Headroom explicitly ships the rtk binary and uses it for shell-output rewriting, then compresses everything downstream. It also supports lean-ctx via HEADROOM_CONTEXT_TOOL=lean-ctx.
Benchmarks (Claimed)#
Real agent workloads:
| Workload | Before | After | Savings |
|---|---|---|---|
| Code search (100 results) | 17,765 | 1,408 | 92% |
| SRE incident debugging | 65,694 | 5,118 | 92% |
| GitHub issue triage | 54,174 | 14,761 | 73% |
| Codebase exploration | 78,502 | 41,254 | 47% |
Accuracy benchmarks (N=100 each):
| Benchmark | Category | Baseline | Headroom | Delta |
|---|---|---|---|---|
| GSM8K | Math | 0.870 | 0.870 | ±0.000 |
| TruthfulQA | Factual | 0.530 | 0.560 | +0.030 |
| SQuAD v2 | QA | — | 97% | 19% compression |
| BFCL | Tool use | — | 97% | 32% compression |
Reversibility via CCR means the LLM can retrieve originals when needed — addressing the accuracy risk of lossy compression.
Token Economics Model#
Headroom attacks the largest input token costs: logs, RAG chunks, and tool outputs are often 10–100× larger than necessary. A 92% reduction on a 65k-token SRE debug session saves ~$0.18 per incident in API costs at Sonnet 4.6 pricing.
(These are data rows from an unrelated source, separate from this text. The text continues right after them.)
-- ==== Sys2Proof/Decode.lean ====
section
/-! DEFINITION. The decoder, total on any bytes and rejecting by name, and the encoder, both from the tables of
30_encoding.md. -/

namespace Sys2Proof

/-- Why no instruction can be read. -/
inductive DecodeReject where
  /-- The byte in `CMD` is no code of R75 (R76). -/
  | unknownCommand (code : Byte)
  /-- No byte stands here (and, in the stream, no end of input that would be the token END). -/
  | noByte
  /-- The first byte of a two-byte field stands here, the second does not. -/
  | cutField
  deriving DecidableEq, Repr

/-- What decoding answers: an instruction and the bytes behind it, or a reason. -/
inductive Decoded where
  | instr (i : Instr) (rest : List Byte)
  | reject (r : DecodeReject)
  deriving DecidableEq, Repr

/-- The operation codes of R75. -/
def commandTable : List (Byte × Instr) :=
  [(0x00, .nop),
   (0x10, .cmMoff), (0x11, .cmMlen), (0x12, .cmZmc), (0x13, .cmLlen),
   (0x20, .mfFind),
   (0x30, .dpInit), (0x31, .dpFill), (0x32, .dpRun), (0x33, .dpSelect),
   (0x40, .decStart), (0x41, .decRun), (0x42, .decStep)]

/-- The operation a code names, if any (R75, R76). -/
def decodeCommand (code : Byte) : Option Instr := commandTable.lookup code

/-- A token at the start of a literal block: END, LIT.B, LIT.S or LIT.W (R65, R66, R71, R73). -/
def decodeLiteral (limit : Nat) (ended : Bool) : List Byte → Decoded
  | [] => if ended then .instr .eos [] else .reject .noByte
  | c :: rest =>
    if wideLimit limit then
      if c.toNat < 128 then .instr (.litS (c.setWidth 7)) rest
      else match rest with
        | [] => .reject .cutField
        | c2 :: rest' => .instr (.litW (c.setWidth 7) c2) rest'
    else .instr (.litB c) rest

/-- A token at the start of a match block: END, MAT.B, MAT.S or MAT.W (R65, R66, R71, R73). -/
def decodeMatch (limit : Nat) (ended : Bool) : List Byte → Decoded
  | [] => if ended then .instr .eos [] else .reject .noByte
  | c :: rest =>
    if wideLimit limit then
      if c.toNat < 128 then .instr (.matS (c.setWidth 7)) rest
      else match rest with
        | [] => .reject .cutField
        | c2 :: rest' => .instr (.matW (c.setWidth 7) c2) rest'
    else .instr (.matB c) rest

/-- An offset field of the given number of bytes: OFF.0, OFF.1 or OFF.2 (R63, R64, R73). -/
def decodeOffset (offBytes : Nat) (bs : List Byte) : Decoded :=
  if offBytes = 0 then .instr .off0 bs
  else match bs with
    | [] => .reject .noByte
    | b0 :: rest =>
      if offBytes = 1 then .instr (.off1 b0) rest
      else match rest with
        | [] => .reject .cutField
        | b1 :: rest' => .instr (.off2 b0 b1) rest'

/-- The instruction that stands at a place (R67, R73, R75): what a byte means depends on the place and on `CFG`. -/
def decode (x : Ctx) (bs : List Byte) : Decoded :=
  match x.slot with
  | .command =>
    match bs with
    | [] => .reject .noByte
    | code :: rest =>
      match decodeCommand code with
      | some i => .instr i rest
      | none => .reject (.unknownCommand code)
  | .literalLength => decodeLiteral x.cfg.llenLimit x.ended bs
  | .matchLength => decodeMatch x.cfg.mlenLimit x.ended bs
  | .offsetField => decodeOffset x.cfg.offBytes bs

/-- The value of a two-byte length field, `c + (c2 << 7)` (R66; 90_conflicts.md C1). -/
def wideLength (c c2 : Byte) : Nat := c.toNat + (c2.toNat <<< 7)

/-- The first byte of a two-byte length field: bit 7 set over the low seven bits (R66). -/
def wideFirst (lo : BitVec 7) : Byte := 0x80 ||| lo.setWidth 8

/-- The bytes of an instruction (R60-R66, R75). The data bytes of a literal and the offset field of a match follow as their
own bytes. -/
def encode : Instr → List Byte
  | .litB n => [n]
  | .litS n => [n.setWidth 8]
  | .litW lo hi => [wideFirst lo, hi]
  | .matB m => [m]
  | .matS m => [m.setWidth 8]
  | .matW lo hi => [wideFirst lo, hi]
  | .off0 => []
  | .off1 b0 => [b0]
  | .off2 b0 b1 => [b0, b1]
  | .eos => []
  | .zlit => [0x00]
  | .zmat => [0x00]
  | .nop => [0x00]
  | .cmMoff => [0x10]
  | .cmMlen => [0x11]
  | .cmZmc => [0x12]
  | .cmLlen => [0x13]
  | .mfFind => [0x20]
  | .dpInit => [0x30]
  | .dpFill => [0x31]
  | .dpRun => [0x32]
  | .dpSelect => [0x33]
  | .decStart => [0x40]
  | .decRun => [0x41]
  | .decStep => [0x42]

/-- The core token a pseudo-token is another name of (R74: "`ZLIT` is `LIT 0`", "`ZMAT` is `MAT 0`"); every other
instruction is itself. Assumption log 19. -/
def coreToken (c : Cfg) : Instr → Instr
  | .zlit => if wideLimit c.llenLimit then .litS 0 else .litB 0
  | .zmat => if wideLimit c.mlenLimit then .matS 0 else .matB 0
  | i => i

/-- The bytes of a length field for `x` under a limit, as the producer of a stream writes it (R60, R65, R66, R124). -/
def lenField (limit x : Nat) : List Byte :=
  if 255 < limit ∧ 127 < x then [BitVec.ofNat 8 (0x80 ||| (x &&& 0x7F)), BitVec.ofNat 8 ((x >>> 7) - 1)]
  else [BitVec.ofNat 8 x]

/-- The place at which a row's bits, given alone, are read. The opcode table's words do not say where they stand, and one
byte is several tokens and a command; the choice made is assumption log 20: no bits are the end of a stream, eight bits
that are a code of R75 are that command, other words are read at the start of a literal block under a limit above 255 where
that gives a token of their size, and as an offset field of two bytes otherwise. -/
def tableCtx (nbits w : Nat) : Ctx :=
  if nbits = 0 then { cfg := Cfg.reset, slot := .literalLength, ended := true }
  else if nbits = 8 ∧ (decodeCommand (BitVec.ofNat 8 w)).isSome then
    { cfg := Cfg.reset, slot := .command, ended := false }
  else if nbits = 8 ∨ (BitVec.ofNat 8 w).getLsbD 7 then
    { cfg := { Cfg.reset with maxLlen := 32895 }, slot := .literalLength, ended := false }
  else { cfg := { Cfg.reset with bitsMoff := 16 }, slot := .offsetField, ended := false }

/-- The bytes of a word as the stream holds them, first byte lowest, zeros above `nbits` up to the longest instruction
(two bytes). -/
def tableBytes (nbits w : Nat) : List Byte :=
  if nbits = 0 then [] else [BitVec.ofNat 8 w, if nbits ≤ 8 then 0 else BitVec.ofNat 8 (w >>> 8)]

/-- The instruction the decoder reads from a word numbered as spec/opcode_table.json numbers it, alone (log 20). -/
def decodeTableWord (nbits w : Nat) : Option Instr :=
  if nbits = 0 ∨ nbits = 8 ∨ nbits = 16 then
    match decode (tableCtx nbits w) (tableBytes nbits w) with
    | .instr i _ => some i
    | .reject _ => none
  else none

end Sys2Proof
end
For teams running many automated agent workflows this compounds quickly.
The KV cache alignment via CacheAligner is an underrated feature: stable prompt prefixes allow Anthropic/OpenAI’s prompt caching to actually work, creating a compounding effect (cached tokens are ~90% cheaper). This benefit is orthogonal to compression and comes for free.
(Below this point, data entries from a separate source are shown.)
-- ==== Sys2Proof/Machine/Decoder.lean ====
section
/-! DEFINITION. The stream decoder unit `DEC` (44_decoder.md), twice over the same shared operations: block by block, as the
loop of R137 to R148, and byte by byte, as the table of R152. -/

namespace Sys2Proof.Machine

/-! ## Block by block (R137 to R149) -/

/-- What `GetLen` answers: a length, or the decoder stopped in it (clean end, `Truncated`, or waiting for input). -/
inductive LenResult where
  | length (n : Nat) (d : Dec)
  | stop (d : Dec)

/-- `GetLen(limit)` (R138); `second` is the phase that waits for the second byte. -/
def Dec.getLen (limit : Nat) (second : Phase) (d : Dec) : LenResult :=
  match d.inByte with
  | .eof => .stop d.finish
  | .wait => .stop d
  | .byte c d1 =>
    if limit < 256 ∨ c.toNat < 128 then .length c.toNat d1
    else
      match Dec.inByte { d1 with lenlo := c } with
      | .eof => .stop (Dec.raiseTruncated .secondLengthByte { d1 with lenlo := c })
      | .wait => .stop { d1 with lenlo := c, phase := second }
      | .byte c2 d2 => .length (wideLength c c2) d2

/-- The loop of R139 over the bytes that remain; a match length is expected behind them. -/
def Dec.literalLoop (c : Cfg) : Nat → Dec → Dec
  | 0, d => { d with phase := .mlen }
  | n + 1, d =>
    match d.inByte with
    | .byte x d1 => Dec.literalLoop c n (d1.literalByte c x)
    | .eof => d.raiseTruncated .literalByte
    | .wait => { d with phase := .lit }

/-- `Literal(n)` (R139), with `DEC.CNT` counting the bytes that remain (R24). -/
def Dec.literal (c : Cfg) (n : Nat) (d : Dec) : Dec := Dec.literalLoop c n { d with cnt := n }

/-- The loop of R147; a literal length is expected behind it. -/
def Dec.copyLoop (c : Cfg) : Nat → Dec → Dec
  | 0, d => { d with phase := .llen }
  | n + 1, d => Dec.copyLoop c n (d.copyByte c)

/-- `Copy(n)` (R147) for `n = DEC.CNT`. -/
def Dec.copy (c : Cfg) (d : Dec) : Dec := Dec.copyLoop c d.cnt d

/-- The rest of a match block once the bytes of its offset field are in `DEC.OFF`: complement, source, copy. -/
def Dec.finishOffset (c : Cfg) (d : Dec) : Dec := (d.computeSrc c).copy c

/-- The first offset byte goes to the low half (R141). -/
def Dec.lowOffset (b : Byte) (d : Dec) : Dec := { d with off := b.setWidth 16 }

/-- The second offset byte goes to the high half (R46, R141). -/
def Dec.highOffset (b : Byte) (d : Dec) : Dec := { d with off := d.off ||| (b.setWidth 16 <<< 8) }

/-- `ReadOffset()`, `ComputeSrc()`, `Copy` (R141 to R147). `DEC.OFF` takes each byte as it comes (R152; assumption
log 17). -/
def Dec.offsetField (c : Cfg) (d : Dec) : Dec :=
  if c.bits = 0 then (d.rleSrc c).copy c
  else
    match d.inByte with
    | .eof => d.raiseTruncated .offsetByte
    | .wait => { d with phase := .offlo }
    | .byte b0 d1 =>
      if c.bits > 8 then
        match (d1.lowOffset b0).inByte with
        | .eof => (d1.lowOffset b0).raiseTruncated .offsetByte
        | .wait => { d1.lowOffset b0 with phase := .offhi }
        | .byte b1 d2 => (d2.highOffset b1).finishOffset c
      else (d1.lowOffset b0).finishOffset c

/-- A match block of length `n` (R140): "If `n > 0` or `CFG.ZERO_OFFSET = 1`: read the offset, compute the source, copy.
Otherwise nothing." -/
def Dec.matchBlock (c : Cfg) (n : Nat) (d : Dec) : Dec :=
  if c.offsetDue n then Dec.offsetField c { d with cnt := n } else { d with cnt := n, phase := .llen }

/-- The loop of R137. The first argument bounds the number of rounds: a round that goes on has consumed two bytes of `IN`. -/
def Dec.loop (c : Cfg) : Nat → Dec → Dec
  | 0, d => d
  | k + 1, d =>
    match d.getLen c.llenLimit .llen2 with
    | .stop d1 => d1
    | .length n d1 =>
      if (d1.literal c n).phase = .mlen then
        match (d1.literal c n).getLen c.mlenLimit .mlen2 with
        | .stop d3 => d3
        | .length m d3 =>
          if (d3.matchBlock c m).phase = .llen then Dec.loop c k (d3.matchBlock c m) else d3.matchBlock c m
      else d1.literal c n

/-- A whole run (R137): `DEC.START`, then the loop until it ends (or waits for input). -/
def Dec.run (c : Cfg) (d : Dec) : Dec := Dec.loop c (d.inp.length + 1) d.start

/-! ## Byte by byte (R152) -/

/-- `AfterLLen`. -/
def Dec.afterLLen (d : Dec) : Dec := { d with phase := if 0 < d.cnt then .lit else .mlen }

/-- `AfterSrc`. -/
def Dec.afterSrc (d : Dec) : Dec := { d with phase := if 0 < d.cnt then .copy else .llen }

/-- `AfterOff`. -/
def Dec.afterOff (c : Cfg) (d : Dec) : Dec := (d.computeSrc c).afterSrc

/-- `AfterMLen`. -/
def Dec.afterMLen (c : Cfg) (d : Dec) : Dec :=
  if d.cnt = 0 ∧ c.zeroOffset = false then { d with phase := .llen }
  else if c.bits = 0 then (d.rleSrc c).afterSrc
  else { d with phase := .offlo }

/-- One row of the table of R152 that takes a byte: what is done on a byte and on the end of the stream; with neither there
the phase stays (R170). -/
def Dec.onByte (d : Dec) (atByte : Byte → Dec → Dec) (atEnd : Dec) : Dec :=
  match d.inByte with
  | .byte b d1 => atByte b d1
  | .eof => atEnd
  | .wait => d

/-- One byte step (R152). In phase `OFFLO` under `BITS_MOFF = 0` the offset field is empty (R142; assumption log 18). -/
def Dec.byteStep (c : Cfg) (d : Dec) : Dec :=
  match d.phase with
  | .llen =>
    d.onByte
      (fun b d1 =>
        if 256 ≤ c.llenLimit ∧ 128 ≤ b.toNat then { d1 with lenlo := b, phase := .llen2 }
        else Dec.afterLLen { d1 with cnt := b.toNat })
      d.finish
  | .llen2 =>
    d.onByte (fun b d1 => Dec.afterLLen { d1 with cnt := wideLength d1.lenlo b }) (d.raiseTruncated .secondLengthByte)
  | .lit =>
    d.onByte
      (fun b d1 => let d2 := d1.literalByte c b; if d2.cnt = 0 then { d2 with phase := .mlen } else d2)
      (d.raiseTruncated .literalByte)
  | .mlen =>
    d.onByte
      (fun b d1 =>
        if 256 ≤ c.mlenLimit ∧ 128 ≤ b.toNat then { d1 with lenlo := b, phase := .mlen2 }
        else Dec.afterMLen c { d1 with cnt := b.toNat })
      d.finish
  | .mlen2 =>
    d.onByte (fun b d1 => Dec.afterMLen c { d1 with cnt := wideLength d1.lenlo b }) (d.raiseTruncated .secondLengthByte)
  | .offlo =>
    if c.bits = 0 then (d.rleSrc c).afterSrc
    else
      d.onByte
        (fun b d1 => if c.bits > 8 then { d1.lowOffset b with phase := .offhi } else (d1.lowOffset b).afterOff c)
        (d.raiseTruncated .offsetByte)
  | .offhi => d.onByte (fun b d1 => (d1.highOffset b).afterOff c) (d.raiseTruncated .offsetByte)
  | .copy => let d1 := d.copyByte c; if d1.cnt = 0 then { d1 with phase := .llen } else d1
  | .idle => d
  | .done => d
  | .err => d

/-! ## The commands -/

/-- DEC.START (R136). -/
def execDecStart (s : State) : Host.Outcome State Fault Refusal :=
  if s.cfg.valid = false then .next (s.setDec s.dec.raiseCfg) else .next (s.setDec s.dec.start)

/-- DEC.RUN (R137). -/
def execDecRun (s : State) : Host.Outcome State Fault Refusal :=
  if s.cfg.valid = false then .next (s.setDec s.dec.raiseCfg) else .next (s.setDec (s.dec.run s.cfg))

/-- DEC.STEP (R152): "a stopped unit raises nothing" (R169), `CfgError` (R18, R160; assumption log 13), else one step. -/
def execDecStep (s : State) : Host.Outcome State Fault Refusal :=
  if s.dec.status.state = .err then .next s
  else if s.cfg.valid = false then .next (s.setDec s.dec.raiseCfg)
  else .next (s.setDec (s.dec.byteStep s.cfg))

end Sys2Proof.Machine
end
The headroom learn loop is a long-term moat: agent sessions generate proprietary training signal that improves compression quality over time.
Strengths#
- Most technically comprehensive solution in the space
- Reversible compression (CCR) — strong accuracy guarantee
- Proprietary ML model (Kompress-v2-base) trained on agentic traces
- KV cache optimization is orthogonal value with zero additional cost
- Framework agnostic; 10+ SDK integrations
- Enterprise offering with ENTERPRISE.md
- 1,614 commits and 155 releases — highest development velocity of the three
Weaknesses / Risks#
- Most complex to install and configure (Python 3.10+ required, Rust build for some components)
- ML model adds latency (~50–200ms depending on hardware)
- 177 open issues — support surface is wide
- SSL inspection environments have a painful setup path (documented but non-trivial)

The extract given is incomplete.